Nach dem Zweiten Weltkrieg und in den letzten Kriegstagen flüchteten Tausende nach Hitlers verlorenem Krieg aus Ost- und Westpreußen, aus Schlesien und Pommern in den Westen. Die Zeit der großen Abrechnung war herangebrochen, die nächste Tragödie nahm ihren Lauf. Und während es den Flüchtlingstreck immer weiter westwärts zog, machten sich im nördlichen Ostpreußen zumeist Waisen in die umgekehrte Richtung auf den Weg.

Die „Wolfskinder“ schlugen sich Richtung Litauen durch, wo sie ein besseres Leben vermuteten. Man nannte sie dort „vokietukai“ – kleine Deutsche. Sie bettelten sich von Hof zu Hof, versuchten zu überleben und mussten dabei vergessen, wer sie waren. Sie nahmen litauische Namen an, lernten eine neue Sprache, weil alles andere zu gefährlich war.

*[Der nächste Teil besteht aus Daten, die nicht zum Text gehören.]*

/-- CLUSTER_SCHEDULED_WAKE (R61): a GATED cluster with a scheduled wake due starts its wake. -/
def execClusterScheduledWake (p : Fin 32) (c : Fin 20) (s : State) : Res :=
  .next (if s.wakeDue (20 * p.val + c.val) then s.startWake (20 * p.val + c.val) else s)

/-- CLUSTER_WAKE_COMPLETE (R61): 2,500 cycles after its wake started a WAKING cluster runs. -/
def execClusterWakeComplete (p : Fin 32) (c : Fin 20) (s : State) : Res :=
  let k := 20 * p.val + c.val
  .next (if s.cstate k = 1 ∧ (s.cl k).wakeAt + 2500 ≤ s.now then s.wakeDone k else s)

end Sys2Proof.Machine
end

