-- ==== Sys2Proof/Machine/Monitor.lean ====
section
/-! DEFINITION. The monitor controller: sessions, sweeps, comparators, reference checks and diagnoses (chapter 10). -/

namespace Sys2Proof.Machine

open Sys2Proof.Bits

/-- The origin of the monitor block's events. -/
def monOrigin : Nat := 0x151

/-- A unit, and the state with one set. -/
def State.cmu (s : State) (c : Nat) : Cmu := s.mon.cmus.get c {}
def State.setCmu (s : State) (c : Nat) (v : Cmu) : State := { s with mon := { s.mon with cmus := s.mon.cmus.put c v {} } }

/-- RADIO (Table 10-1). -/
def State.radio (s : State) : Bool := decide (byteAt s.mon.cfg 1 = 1)

/-- The unit mapped to a port or chain position. -/
def State.cmuAt (s : State) (port : Nat) : Option Nat :=
  ((s.mon.cmus.within 0 96).find? fun e => e.2.mapped && decide (e.2.port = port)).map (·.1)

/-- CSTATE (Table 10-11): 0 UNUSED, 1 DOWN, 2 OPEN, 3 MISSING, 4 LOST. -/
def State.cmuState (s : State) (c : Nat) : Nat := s.f (Reg.MON_CMU_STATUS_CSTATE c)

/-! ### String flags (R234) -/

/-- A flag of a string changes: bit i of CAUSE (Table 10-11), ISO and DERATED, and event 0x0804. -/
def State.strFlag (s : State) (st i : Nat) (v : Bool) : State :=
  let old := s.f (Reg.MON_STRING_CAUSE st)
  let new := setBit old i v
  if old = new then s
  else
    let wasIso := s.b (Reg.MON_STRING_ISO st)
    let s := s.setF (Reg.MON_STRING_CAUSE st) new
    let s := s.setF (Reg.MON_STRING_ISO st) (ofBool (bit new 0 || bit new 1))
    let s := s.setF (Reg.MON_STRING_DERATED st) (ofBool (decide (new / 4 ≠ 0)))
    let late := s.mon.late.filter fun e => decide (e.2 = s.beatN)
    let s := if !wasIso && s.b (Reg.MON_STRING_ISO st) && decide (s.cycle > 900) then
        { s with mon := { s.mon with late := late ++ [(st, s.beatN)] } } else s
    s.ev 0x0804 (st + 256 * old) new monOrigin

/-- DER_REF and DER_SENSE follow the units of a string. -/
def State.strDerived (s : State) (st : Nat) : State :=
  let cs := (List.range 12).map (12 * st + ·)
  let s := s.strFlag st 3 (cs.any fun c => s.b (Reg.MON_CMU_STATUS_REF_FAIL c))
  s.strFlag st 4 (cs.any fun c => decide (s.f (Reg.MON_SENSE_OPEN c) ≠ 0))

/-- DER_LOST is set on a string (R234): its run of complete sweeps begins again. -/
def State.derLost (s : State) (st : Nat) : State :=
  ({ s with mon := { s.mon with lostRun := s.mon.lostRun.put st 0 0 } }).strFlag st 2 true

/-- A change of a unit's state, with event 0x0801 (R227). A diagnosis in progress is abandoned when the unit leaves OPEN (R241);
requests that wait for it go on waiting (R239). -/
def State.cmuTo (s : State) (c new cause : Nat) : State :=
  let old := s.cmuState c
  if old = new then s
  else
    let s := s.setF (Reg.MON_CMU_STATUS_CSTATE c) new
    let s := if old = 2 then
        let q := s.mon.queued.filter fun m => !(decide (m.c = c) && (decide (m.type = 3) || decide (m.type = 4)))
        let s : State := { s with mon := { s.mon with queued := q } }
        (s.setCmu c { s.cmu c with diag := none, refAsked := none, refDue := none }).setF (Reg.MON_CMU_STATUS_DIAG c) 0
      else s
    s.ev 0x0801 (c + 256 * old + 4096 * new) cause monOrigin

/-! ### Frames (R223, R224) -/

/-- Two active modules overlap (R381, R426): both sent ACTIVE in their last frames. With the link lost the peer's last frame says no more; the
overlap is then settled within the two frames that follow this module's change (R381). -/
def State.overlap (s : State) : Bool :=
  s.b Reg.TWN_CFG_MODE && s.b Reg.TWN_STATUS_ACTIVE && s.b Reg.TWN_STATUS_PEER_ACTIVE &&
    (s.b Reg.TWN_STATUS_LINK || decide ((s.beatLo + 4294967296 - s.f Reg.TWN_LAST_BEAT_BEAT) % 4294967296 ≤ 2))

/-- The module transmits on the monitor ports: not a STANDBY, and of a pair only the active (R375, R376). -/
def State.monSends (s : State) : Bool := decide (s.mstate ≠ 4) && (!s.b Reg.TWN_CFG_MODE || s.srcActive s.beatN)

/-- A frame formed for a monitor port: the active sends it, its peer forms it alone (R375). -/
def State.monOut (s : State) (channel port : Nat) (fr : Bytes) : State :=
  let s : State := { s with twn := { s.twn with formed := s.twn.formed ++ [(port, fr)] } }
  if ¬ s.monSends then s else s.drive (.monitor channel port fr)

/-- What a port receives is an input of this beat (R377). -/
def State.hear (s : State) (port : Nat) (fr : Bytes) : State :=
  { s with twn := { s.twn with heard := s.twn.heard ++ [(port, fr)] } }

/-- The first 8 bytes of the SHAKE256 output over CHAIN_KEY and the bytes of a PSDU before its tag (R223). -/
def psduTag (key psdu : Bytes) : Bytes := fit (Config.shake256 (key ++ psdu) 8) 8
def State.chainTag (s : State) (psdu : Bytes) : Bytes := psduTag ((s.mon.cfg.drop 24).take 16) psdu

/-- A command frame leaves on a unit's port, or along the chain to a position, an ACK on the fault channel (Table 10-2, R223,
R235). -/
def State.monLeave (s : State) (c type port : Nat) (body : Bytes) : State :=
  let v := s.cmu c
  let seq := if s.radio then s.mon.chainSeq else v.seq
  let fr := [BitVec.ofNat 8 type, BitVec.ofNat 8 seq] ++ toLe 4 s.beatLo ++ fit body 16
  let fr := fr ++ toLe 4 (crc32c fr).toNat
  if s.radio then
    let psdu := toLe 2 (port + 256 * 15) ++ fr
    let s : State := { s with mon := { s.mon with chainSeq := (s.mon.chainSeq + 1) % 256 } }
    s.monOut (byteAt s.mon.cfg (if type = 5 then 3 else 2)).toNat port (psdu ++ s.chainTag psdu)
  else (s.setCmu c { v with seq := (v.seq + 1) % 256 }).monOut 0 port fr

An die 5000 „Wolfskinder“ soll es gegeben haben. Viele von ihnen verdingten sich als Knechte und Mägde, andere wurden von litauischen oder verbliebenen deutschen Familien aufgenommen. Die Erfahrungen waren oft traumatisch. Manche kamen in sowjetische Waisenhäuser, aber es gab auch Fälle großer Menschlichkeit. Die meisten Wolfskinder verließen Litauen Ende der 1950er Jahre. Andere kehrten dem Land in den Jahrzehnten darauf den Rücken, einige erst im Alter, in den 1990er Jahren, als der Eiserne Vorhang verschwunden war.

Es sind etliche Bücher zum Thema erschienen; unter anderem „Wolfskinder: Grenzgänger an der Memel“ (nur noch antiquarisch), Ruth Kibelka, ISBN 978-3861630647; „Wir sind die Wolfskinder: Verlassen in Ostpreußen“, Sonya Winterberg, Piper, 978-3492302647; „Ostpreußische Wolfskinder“, Christopher Spatz, fibre-Verlag.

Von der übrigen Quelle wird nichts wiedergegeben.